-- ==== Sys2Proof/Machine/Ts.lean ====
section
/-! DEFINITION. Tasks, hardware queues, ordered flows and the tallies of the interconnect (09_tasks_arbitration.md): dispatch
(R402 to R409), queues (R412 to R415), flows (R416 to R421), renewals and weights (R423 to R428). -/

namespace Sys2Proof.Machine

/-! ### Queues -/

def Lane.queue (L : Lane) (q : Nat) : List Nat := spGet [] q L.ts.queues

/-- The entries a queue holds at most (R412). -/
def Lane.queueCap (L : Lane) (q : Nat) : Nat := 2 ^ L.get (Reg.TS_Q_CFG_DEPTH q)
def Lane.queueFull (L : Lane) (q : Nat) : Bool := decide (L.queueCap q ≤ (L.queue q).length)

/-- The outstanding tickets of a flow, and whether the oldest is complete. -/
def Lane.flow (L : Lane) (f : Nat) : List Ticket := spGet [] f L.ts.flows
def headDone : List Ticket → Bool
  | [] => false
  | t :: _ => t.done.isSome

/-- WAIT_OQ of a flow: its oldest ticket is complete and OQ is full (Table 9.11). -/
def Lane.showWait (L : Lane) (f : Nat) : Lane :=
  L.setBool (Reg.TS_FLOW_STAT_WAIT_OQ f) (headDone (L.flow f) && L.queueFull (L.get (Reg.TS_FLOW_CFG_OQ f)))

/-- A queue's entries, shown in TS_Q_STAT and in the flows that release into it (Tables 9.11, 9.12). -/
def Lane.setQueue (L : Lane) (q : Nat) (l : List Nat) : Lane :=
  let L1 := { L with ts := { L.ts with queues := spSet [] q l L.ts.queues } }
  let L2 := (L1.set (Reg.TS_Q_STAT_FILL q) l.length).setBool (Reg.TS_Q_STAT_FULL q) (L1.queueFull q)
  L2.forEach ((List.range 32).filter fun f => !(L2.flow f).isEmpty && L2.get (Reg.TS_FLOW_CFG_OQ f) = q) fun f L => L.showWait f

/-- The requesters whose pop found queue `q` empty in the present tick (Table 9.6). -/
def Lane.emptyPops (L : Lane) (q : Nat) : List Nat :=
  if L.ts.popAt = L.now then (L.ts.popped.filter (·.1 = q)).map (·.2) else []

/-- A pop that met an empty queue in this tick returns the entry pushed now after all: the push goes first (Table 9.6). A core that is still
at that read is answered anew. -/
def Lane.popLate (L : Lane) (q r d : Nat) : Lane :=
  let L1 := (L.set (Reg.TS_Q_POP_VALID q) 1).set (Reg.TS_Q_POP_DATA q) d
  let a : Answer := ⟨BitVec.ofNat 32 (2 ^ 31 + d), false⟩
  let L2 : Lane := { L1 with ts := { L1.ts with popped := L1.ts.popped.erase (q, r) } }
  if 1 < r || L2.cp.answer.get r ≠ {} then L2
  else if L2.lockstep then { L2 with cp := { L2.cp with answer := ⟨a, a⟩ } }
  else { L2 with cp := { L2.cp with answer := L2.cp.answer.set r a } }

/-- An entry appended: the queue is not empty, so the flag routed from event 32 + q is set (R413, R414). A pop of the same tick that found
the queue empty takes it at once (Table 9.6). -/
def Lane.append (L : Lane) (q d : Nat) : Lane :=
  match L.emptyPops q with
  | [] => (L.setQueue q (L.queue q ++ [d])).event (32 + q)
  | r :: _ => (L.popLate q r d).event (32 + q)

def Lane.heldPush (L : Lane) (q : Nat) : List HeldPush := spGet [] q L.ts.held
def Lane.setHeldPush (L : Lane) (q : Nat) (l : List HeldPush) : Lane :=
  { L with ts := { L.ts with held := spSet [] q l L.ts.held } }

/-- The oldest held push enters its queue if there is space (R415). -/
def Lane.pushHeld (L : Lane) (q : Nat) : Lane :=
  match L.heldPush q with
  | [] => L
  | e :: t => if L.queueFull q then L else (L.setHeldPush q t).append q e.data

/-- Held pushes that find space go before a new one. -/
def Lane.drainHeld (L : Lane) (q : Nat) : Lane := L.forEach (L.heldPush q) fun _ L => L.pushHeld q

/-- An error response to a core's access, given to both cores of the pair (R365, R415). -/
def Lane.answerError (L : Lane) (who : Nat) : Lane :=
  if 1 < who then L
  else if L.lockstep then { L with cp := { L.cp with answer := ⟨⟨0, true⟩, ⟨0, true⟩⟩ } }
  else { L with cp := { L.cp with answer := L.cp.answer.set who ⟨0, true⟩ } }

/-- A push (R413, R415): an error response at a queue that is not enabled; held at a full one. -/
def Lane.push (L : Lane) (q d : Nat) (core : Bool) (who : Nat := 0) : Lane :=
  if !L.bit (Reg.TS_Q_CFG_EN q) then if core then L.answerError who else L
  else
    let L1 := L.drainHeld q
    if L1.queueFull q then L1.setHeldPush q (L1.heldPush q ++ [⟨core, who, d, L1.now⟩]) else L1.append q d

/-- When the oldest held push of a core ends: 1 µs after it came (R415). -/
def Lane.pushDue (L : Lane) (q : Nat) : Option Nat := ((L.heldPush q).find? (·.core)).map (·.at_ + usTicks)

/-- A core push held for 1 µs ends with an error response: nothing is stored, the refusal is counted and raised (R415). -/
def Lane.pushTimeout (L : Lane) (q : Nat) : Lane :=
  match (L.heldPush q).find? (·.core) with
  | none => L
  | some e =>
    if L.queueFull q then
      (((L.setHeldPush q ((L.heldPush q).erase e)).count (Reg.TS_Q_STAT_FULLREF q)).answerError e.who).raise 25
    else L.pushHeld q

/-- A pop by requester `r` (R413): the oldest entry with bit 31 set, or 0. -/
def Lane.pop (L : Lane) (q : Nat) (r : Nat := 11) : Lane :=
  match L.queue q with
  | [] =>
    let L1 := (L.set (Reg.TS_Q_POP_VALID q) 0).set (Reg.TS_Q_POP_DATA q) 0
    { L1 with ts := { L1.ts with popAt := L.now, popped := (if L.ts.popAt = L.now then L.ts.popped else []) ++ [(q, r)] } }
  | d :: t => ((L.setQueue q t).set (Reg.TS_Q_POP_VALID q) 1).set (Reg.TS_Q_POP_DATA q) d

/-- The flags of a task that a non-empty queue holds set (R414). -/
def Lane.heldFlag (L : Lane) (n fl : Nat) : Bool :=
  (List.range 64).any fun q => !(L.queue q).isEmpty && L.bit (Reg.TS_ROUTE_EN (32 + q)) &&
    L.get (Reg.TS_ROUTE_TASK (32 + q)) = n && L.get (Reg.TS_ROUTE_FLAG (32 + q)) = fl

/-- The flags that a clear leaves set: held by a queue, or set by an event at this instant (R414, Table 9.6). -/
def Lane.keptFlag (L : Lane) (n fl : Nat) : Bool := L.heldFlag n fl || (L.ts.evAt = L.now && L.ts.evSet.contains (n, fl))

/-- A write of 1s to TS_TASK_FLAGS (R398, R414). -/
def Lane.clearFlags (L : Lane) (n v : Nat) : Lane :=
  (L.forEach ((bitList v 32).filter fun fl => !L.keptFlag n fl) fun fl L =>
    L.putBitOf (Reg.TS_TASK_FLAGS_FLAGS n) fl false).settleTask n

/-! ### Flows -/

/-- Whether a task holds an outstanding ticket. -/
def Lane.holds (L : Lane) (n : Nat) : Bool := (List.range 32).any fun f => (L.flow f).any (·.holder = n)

######

> Your instructions:
All lines from the start of the entries through the line where "let a : Answer" sits should be duplicated exactly, with nothing else in the output.

> Task answer:
-- ==== Sys2Proof/Machine/Ts.lean ====
section
/-! DEFINITION. Tasks, hardware queues, ordered flows and the tallies of the interconnect (09_tasks_arbitration.md): dispatch
(R402 to R409), queues (R412 to R415), flows (R416 to R421), renewals and weights (R423 to R428). -/

namespace Sys2Proof.Machine

/-! ### Queues -/

def Lane.queue (L : Lane) (q : Nat) : List Nat := spGet [] q L.ts.queues

/-- The entries a queue holds at most (R412). -/
def Lane.queueCap (L : Lane) (q : Nat) : Nat := 2 ^ L.get (Reg.TS_Q_CFG_DEPTH q)
def Lane.queueFull (L : Lane) (q : Nat) : Bool := decide (L.queueCap q ≤ (L.queue q).length)

/-- The outstanding tickets of a flow, and whether the oldest is complete. -/
def Lane.flow (L : Lane) (f : Nat) : List Ticket := spGet [] f L.ts.flows
def headDone : List Ticket → Bool
  | [] => false
  | t :: _ => t.done.isSome

/-- WAIT_OQ of a flow: its oldest ticket is complete and OQ is full (Table 9.11). -/
def Lane.showWait (L : Lane) (f : Nat) : Lane :=
  L.setBool (Reg.TS_FLOW_STAT_WAIT_OQ f) (headDone (L.flow f) && L.queueFull (L.get (Reg.TS_FLOW_CFG_OQ f)))

/-- A queue's entries, shown in TS_Q_STAT and in the flows that release into it (Tables 9.11, 9.12). -/
def Lane.setQueue (L : Lane) (q : Nat) (l : List Nat) : Lane :=
  let L1 := { L with ts := { L.ts with queues := spSet [] q l L.ts.queues } }
  let L2 := (L1.set (Reg.TS_Q_STAT_FILL q) l.length).setBool (Reg.TS_Q_STAT_FULL q) (L1.queueFull q)
  L2.forEach ((List.range 32).filter fun f => !(L2.flow f).isEmpty && L2.get (Reg.TS_FLOW_CFG_OQ f) = q) fun f L => L.showWait f

/-- The requesters whose pop found queue `q` empty in the present tick (Table 9.6). -/
def Lane.emptyPops (L : Lane) (q : Nat) : List Nat :=
  if L.ts.popAt = L.now then (L.ts.popped.filter (·.1 = q)).map (·.2) else []

/-- A pop that met an empty queue in this tick returns the entry pushed now after all: the push goes first (Table 9.6). A core that is still
at that read is answered anew. -/
def Lane.popLate (L : Lane) (q r d : Nat) : Lane :=
  let L1 := (L.set (Reg.TS_Q_POP_VALID q) 1).set (Reg.TS_Q_POP_DATA q) d
  let a : Answer := ⟨BitVec.ofNat 32 (2 ^ 31 + d), false⟩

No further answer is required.